▶ **Problem**
Looking at the records below, say how many lines contain "CHOICE". Nothing else belongs in the answer.

▶ **Exercise materials**
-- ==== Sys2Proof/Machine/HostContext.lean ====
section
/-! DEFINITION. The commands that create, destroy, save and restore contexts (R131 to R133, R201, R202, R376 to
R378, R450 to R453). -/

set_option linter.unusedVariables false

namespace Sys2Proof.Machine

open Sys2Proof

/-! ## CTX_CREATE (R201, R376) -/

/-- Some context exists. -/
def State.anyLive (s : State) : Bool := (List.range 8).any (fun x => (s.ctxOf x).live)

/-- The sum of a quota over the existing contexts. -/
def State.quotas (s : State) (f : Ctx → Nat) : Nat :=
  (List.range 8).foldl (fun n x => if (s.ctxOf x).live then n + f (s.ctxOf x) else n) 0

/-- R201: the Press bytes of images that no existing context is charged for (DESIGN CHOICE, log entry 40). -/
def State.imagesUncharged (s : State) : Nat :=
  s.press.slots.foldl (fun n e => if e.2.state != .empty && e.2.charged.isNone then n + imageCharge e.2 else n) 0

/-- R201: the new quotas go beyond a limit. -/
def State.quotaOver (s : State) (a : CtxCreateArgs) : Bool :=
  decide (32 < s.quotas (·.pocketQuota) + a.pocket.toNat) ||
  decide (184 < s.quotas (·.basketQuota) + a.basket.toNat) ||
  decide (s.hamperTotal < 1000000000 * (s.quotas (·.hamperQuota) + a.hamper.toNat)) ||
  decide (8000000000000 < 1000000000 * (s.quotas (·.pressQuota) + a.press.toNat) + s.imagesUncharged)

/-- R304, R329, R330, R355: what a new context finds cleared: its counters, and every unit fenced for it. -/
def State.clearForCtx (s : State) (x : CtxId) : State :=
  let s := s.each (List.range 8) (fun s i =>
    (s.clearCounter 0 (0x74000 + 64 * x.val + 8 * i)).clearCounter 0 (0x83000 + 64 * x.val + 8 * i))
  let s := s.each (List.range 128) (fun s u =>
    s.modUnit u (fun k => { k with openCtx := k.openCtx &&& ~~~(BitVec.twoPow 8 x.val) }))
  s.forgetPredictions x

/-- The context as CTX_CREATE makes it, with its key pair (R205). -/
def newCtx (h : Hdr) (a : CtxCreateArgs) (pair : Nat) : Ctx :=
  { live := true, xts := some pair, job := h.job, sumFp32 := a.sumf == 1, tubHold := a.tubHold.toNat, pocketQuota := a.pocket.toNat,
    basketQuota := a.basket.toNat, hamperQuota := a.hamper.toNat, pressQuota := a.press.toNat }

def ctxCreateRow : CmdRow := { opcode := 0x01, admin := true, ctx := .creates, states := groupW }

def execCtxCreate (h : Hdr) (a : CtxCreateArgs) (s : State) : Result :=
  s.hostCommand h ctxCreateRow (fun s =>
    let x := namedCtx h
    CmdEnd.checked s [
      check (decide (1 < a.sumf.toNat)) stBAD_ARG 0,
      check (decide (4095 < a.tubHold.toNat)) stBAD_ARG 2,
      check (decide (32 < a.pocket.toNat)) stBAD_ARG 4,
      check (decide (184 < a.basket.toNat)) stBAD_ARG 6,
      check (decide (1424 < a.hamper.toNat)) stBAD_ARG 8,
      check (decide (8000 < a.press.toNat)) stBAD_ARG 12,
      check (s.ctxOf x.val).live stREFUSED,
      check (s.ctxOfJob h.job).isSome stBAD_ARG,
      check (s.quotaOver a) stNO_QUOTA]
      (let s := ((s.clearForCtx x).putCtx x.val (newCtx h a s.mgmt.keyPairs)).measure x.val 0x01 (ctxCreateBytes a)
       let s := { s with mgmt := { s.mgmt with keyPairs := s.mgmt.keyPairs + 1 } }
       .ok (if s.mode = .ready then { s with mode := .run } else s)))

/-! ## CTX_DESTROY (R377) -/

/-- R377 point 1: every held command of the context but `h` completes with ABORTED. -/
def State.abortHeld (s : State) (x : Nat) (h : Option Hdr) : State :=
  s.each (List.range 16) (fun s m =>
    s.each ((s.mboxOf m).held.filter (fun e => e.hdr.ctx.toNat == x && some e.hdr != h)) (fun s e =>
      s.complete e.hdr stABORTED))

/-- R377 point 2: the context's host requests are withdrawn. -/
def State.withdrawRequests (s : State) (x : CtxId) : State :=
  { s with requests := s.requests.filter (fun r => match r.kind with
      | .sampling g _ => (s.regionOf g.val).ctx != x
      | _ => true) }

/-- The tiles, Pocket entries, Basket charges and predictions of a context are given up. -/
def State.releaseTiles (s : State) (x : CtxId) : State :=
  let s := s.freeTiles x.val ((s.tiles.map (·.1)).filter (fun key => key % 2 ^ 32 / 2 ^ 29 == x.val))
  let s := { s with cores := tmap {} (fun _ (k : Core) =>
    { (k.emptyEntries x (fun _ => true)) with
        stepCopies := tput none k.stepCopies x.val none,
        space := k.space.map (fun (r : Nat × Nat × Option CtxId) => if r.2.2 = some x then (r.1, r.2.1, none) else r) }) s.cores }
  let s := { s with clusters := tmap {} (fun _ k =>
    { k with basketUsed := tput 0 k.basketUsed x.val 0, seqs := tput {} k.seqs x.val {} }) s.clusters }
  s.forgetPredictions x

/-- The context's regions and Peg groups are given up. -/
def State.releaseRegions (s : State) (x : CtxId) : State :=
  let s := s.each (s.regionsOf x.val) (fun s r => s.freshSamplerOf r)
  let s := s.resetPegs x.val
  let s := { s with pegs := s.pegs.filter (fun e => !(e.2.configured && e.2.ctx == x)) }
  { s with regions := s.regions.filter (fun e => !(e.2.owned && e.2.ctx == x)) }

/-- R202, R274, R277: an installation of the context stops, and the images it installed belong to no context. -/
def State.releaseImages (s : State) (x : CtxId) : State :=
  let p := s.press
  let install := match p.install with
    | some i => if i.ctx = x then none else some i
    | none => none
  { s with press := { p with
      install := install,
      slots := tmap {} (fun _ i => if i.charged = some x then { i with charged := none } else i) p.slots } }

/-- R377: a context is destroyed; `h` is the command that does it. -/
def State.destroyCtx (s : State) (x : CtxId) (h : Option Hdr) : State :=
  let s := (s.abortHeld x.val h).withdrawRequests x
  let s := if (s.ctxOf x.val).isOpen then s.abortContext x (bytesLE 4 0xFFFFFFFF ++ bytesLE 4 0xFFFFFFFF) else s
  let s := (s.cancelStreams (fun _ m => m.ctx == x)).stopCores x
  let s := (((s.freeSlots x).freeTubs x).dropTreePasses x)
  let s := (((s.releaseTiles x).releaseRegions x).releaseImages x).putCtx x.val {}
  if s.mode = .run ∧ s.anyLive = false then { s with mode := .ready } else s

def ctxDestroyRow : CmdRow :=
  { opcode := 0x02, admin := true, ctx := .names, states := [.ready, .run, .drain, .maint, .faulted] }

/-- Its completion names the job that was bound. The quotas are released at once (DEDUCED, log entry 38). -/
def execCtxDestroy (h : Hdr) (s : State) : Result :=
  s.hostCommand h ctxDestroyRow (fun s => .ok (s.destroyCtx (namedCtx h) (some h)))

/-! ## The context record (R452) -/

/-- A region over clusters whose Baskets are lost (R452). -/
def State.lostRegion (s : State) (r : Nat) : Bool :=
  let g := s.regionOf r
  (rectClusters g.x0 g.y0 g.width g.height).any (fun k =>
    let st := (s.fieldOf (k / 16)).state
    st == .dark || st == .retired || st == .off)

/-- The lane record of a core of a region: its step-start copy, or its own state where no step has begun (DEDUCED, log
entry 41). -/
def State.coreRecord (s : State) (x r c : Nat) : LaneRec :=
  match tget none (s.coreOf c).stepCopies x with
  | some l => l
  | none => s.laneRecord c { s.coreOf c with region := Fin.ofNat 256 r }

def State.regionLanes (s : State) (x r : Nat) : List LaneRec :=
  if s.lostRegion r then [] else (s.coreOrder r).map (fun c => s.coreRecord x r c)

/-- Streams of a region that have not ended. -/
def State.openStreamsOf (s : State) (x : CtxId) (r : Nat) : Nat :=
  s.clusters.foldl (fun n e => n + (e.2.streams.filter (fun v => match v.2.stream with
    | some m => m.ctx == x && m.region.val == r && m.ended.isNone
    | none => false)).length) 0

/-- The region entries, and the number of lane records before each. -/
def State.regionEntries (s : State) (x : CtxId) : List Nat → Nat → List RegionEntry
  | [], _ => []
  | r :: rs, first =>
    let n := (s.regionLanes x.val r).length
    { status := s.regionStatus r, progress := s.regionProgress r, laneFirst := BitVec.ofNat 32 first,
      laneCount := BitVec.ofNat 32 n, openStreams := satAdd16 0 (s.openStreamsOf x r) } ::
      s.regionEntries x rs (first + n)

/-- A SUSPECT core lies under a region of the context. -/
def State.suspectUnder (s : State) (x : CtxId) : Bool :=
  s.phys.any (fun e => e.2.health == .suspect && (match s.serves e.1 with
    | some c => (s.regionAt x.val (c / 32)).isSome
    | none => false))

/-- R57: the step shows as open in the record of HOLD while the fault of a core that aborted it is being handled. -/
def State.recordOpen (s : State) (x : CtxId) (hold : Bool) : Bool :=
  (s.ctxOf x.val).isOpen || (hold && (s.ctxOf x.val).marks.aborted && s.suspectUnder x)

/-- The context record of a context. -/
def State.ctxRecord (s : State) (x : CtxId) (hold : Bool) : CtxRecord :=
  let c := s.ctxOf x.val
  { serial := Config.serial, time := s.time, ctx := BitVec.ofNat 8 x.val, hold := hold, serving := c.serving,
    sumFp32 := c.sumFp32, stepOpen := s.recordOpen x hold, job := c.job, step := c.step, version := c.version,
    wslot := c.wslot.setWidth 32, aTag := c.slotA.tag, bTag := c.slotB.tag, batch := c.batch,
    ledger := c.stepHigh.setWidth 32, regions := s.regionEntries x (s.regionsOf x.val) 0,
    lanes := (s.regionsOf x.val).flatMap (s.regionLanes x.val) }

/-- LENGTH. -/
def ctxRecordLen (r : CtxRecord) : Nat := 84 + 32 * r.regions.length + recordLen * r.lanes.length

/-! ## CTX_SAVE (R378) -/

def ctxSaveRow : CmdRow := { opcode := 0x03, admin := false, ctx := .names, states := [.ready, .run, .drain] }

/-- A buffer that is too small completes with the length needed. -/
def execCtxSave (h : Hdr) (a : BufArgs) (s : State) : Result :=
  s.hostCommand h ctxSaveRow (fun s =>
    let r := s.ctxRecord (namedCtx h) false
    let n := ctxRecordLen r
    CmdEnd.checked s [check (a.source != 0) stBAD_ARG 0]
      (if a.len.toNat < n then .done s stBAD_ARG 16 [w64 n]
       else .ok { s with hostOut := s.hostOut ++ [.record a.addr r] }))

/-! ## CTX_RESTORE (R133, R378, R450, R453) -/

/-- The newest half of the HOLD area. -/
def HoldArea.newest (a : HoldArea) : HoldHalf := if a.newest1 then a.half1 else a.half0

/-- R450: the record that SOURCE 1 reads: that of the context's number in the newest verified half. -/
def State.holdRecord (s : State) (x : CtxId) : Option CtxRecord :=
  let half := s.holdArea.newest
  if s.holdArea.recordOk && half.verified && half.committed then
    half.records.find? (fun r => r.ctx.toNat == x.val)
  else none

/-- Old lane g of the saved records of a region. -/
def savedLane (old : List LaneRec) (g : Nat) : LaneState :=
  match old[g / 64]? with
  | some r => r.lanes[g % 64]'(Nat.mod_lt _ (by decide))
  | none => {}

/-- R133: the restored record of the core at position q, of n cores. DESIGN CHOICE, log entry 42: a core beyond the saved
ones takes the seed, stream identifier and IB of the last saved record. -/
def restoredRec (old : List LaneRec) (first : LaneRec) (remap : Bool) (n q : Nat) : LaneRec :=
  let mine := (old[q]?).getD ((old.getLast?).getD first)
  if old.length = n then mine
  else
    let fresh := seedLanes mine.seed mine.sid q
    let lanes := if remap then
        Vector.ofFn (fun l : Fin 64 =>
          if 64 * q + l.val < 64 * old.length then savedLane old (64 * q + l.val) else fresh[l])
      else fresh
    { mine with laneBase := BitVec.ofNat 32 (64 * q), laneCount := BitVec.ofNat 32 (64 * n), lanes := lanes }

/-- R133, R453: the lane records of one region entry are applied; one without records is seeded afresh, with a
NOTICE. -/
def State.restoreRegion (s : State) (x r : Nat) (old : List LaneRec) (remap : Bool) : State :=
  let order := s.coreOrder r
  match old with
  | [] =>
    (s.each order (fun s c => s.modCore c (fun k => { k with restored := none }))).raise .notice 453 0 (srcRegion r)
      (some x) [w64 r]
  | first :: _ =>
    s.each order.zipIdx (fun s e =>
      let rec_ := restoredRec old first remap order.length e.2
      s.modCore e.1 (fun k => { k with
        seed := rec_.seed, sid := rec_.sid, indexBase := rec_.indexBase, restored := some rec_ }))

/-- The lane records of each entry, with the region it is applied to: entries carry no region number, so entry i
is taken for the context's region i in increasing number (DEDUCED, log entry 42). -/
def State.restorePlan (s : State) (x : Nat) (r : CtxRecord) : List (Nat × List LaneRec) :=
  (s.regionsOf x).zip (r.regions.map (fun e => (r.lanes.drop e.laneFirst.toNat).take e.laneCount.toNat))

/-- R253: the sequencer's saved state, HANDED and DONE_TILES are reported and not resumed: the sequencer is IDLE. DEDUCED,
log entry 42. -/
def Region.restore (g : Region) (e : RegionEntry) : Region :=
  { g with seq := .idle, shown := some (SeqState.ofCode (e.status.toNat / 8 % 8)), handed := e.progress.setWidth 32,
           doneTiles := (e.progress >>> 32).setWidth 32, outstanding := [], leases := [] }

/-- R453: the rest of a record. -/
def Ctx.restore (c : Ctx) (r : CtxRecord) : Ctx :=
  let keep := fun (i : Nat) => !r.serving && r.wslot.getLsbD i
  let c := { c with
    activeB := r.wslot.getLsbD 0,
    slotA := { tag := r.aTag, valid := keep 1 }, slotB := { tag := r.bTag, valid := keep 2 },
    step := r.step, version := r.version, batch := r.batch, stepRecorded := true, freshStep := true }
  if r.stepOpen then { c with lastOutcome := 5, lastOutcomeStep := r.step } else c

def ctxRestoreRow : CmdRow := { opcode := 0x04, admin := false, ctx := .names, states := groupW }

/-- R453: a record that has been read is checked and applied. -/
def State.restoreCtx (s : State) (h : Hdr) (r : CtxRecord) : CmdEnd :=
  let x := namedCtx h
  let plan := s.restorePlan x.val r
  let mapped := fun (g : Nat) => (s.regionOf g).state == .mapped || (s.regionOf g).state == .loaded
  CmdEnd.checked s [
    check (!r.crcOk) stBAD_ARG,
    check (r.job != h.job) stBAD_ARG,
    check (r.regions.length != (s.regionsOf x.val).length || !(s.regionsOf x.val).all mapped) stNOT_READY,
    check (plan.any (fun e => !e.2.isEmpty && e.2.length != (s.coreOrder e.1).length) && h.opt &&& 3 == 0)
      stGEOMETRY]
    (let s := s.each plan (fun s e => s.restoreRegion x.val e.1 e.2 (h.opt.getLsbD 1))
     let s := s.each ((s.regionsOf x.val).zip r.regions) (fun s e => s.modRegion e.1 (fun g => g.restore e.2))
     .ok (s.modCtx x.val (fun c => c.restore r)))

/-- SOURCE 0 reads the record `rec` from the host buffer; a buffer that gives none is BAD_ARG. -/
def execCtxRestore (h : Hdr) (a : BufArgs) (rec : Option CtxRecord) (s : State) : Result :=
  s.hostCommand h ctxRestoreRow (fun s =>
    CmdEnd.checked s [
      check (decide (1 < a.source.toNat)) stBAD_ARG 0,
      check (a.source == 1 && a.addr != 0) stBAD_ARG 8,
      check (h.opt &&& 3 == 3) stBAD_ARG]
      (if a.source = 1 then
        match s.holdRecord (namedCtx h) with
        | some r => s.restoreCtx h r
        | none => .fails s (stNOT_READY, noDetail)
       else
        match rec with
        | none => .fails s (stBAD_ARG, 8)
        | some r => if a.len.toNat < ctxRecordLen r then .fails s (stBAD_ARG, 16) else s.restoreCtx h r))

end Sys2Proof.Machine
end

▶ **Problem solution**
2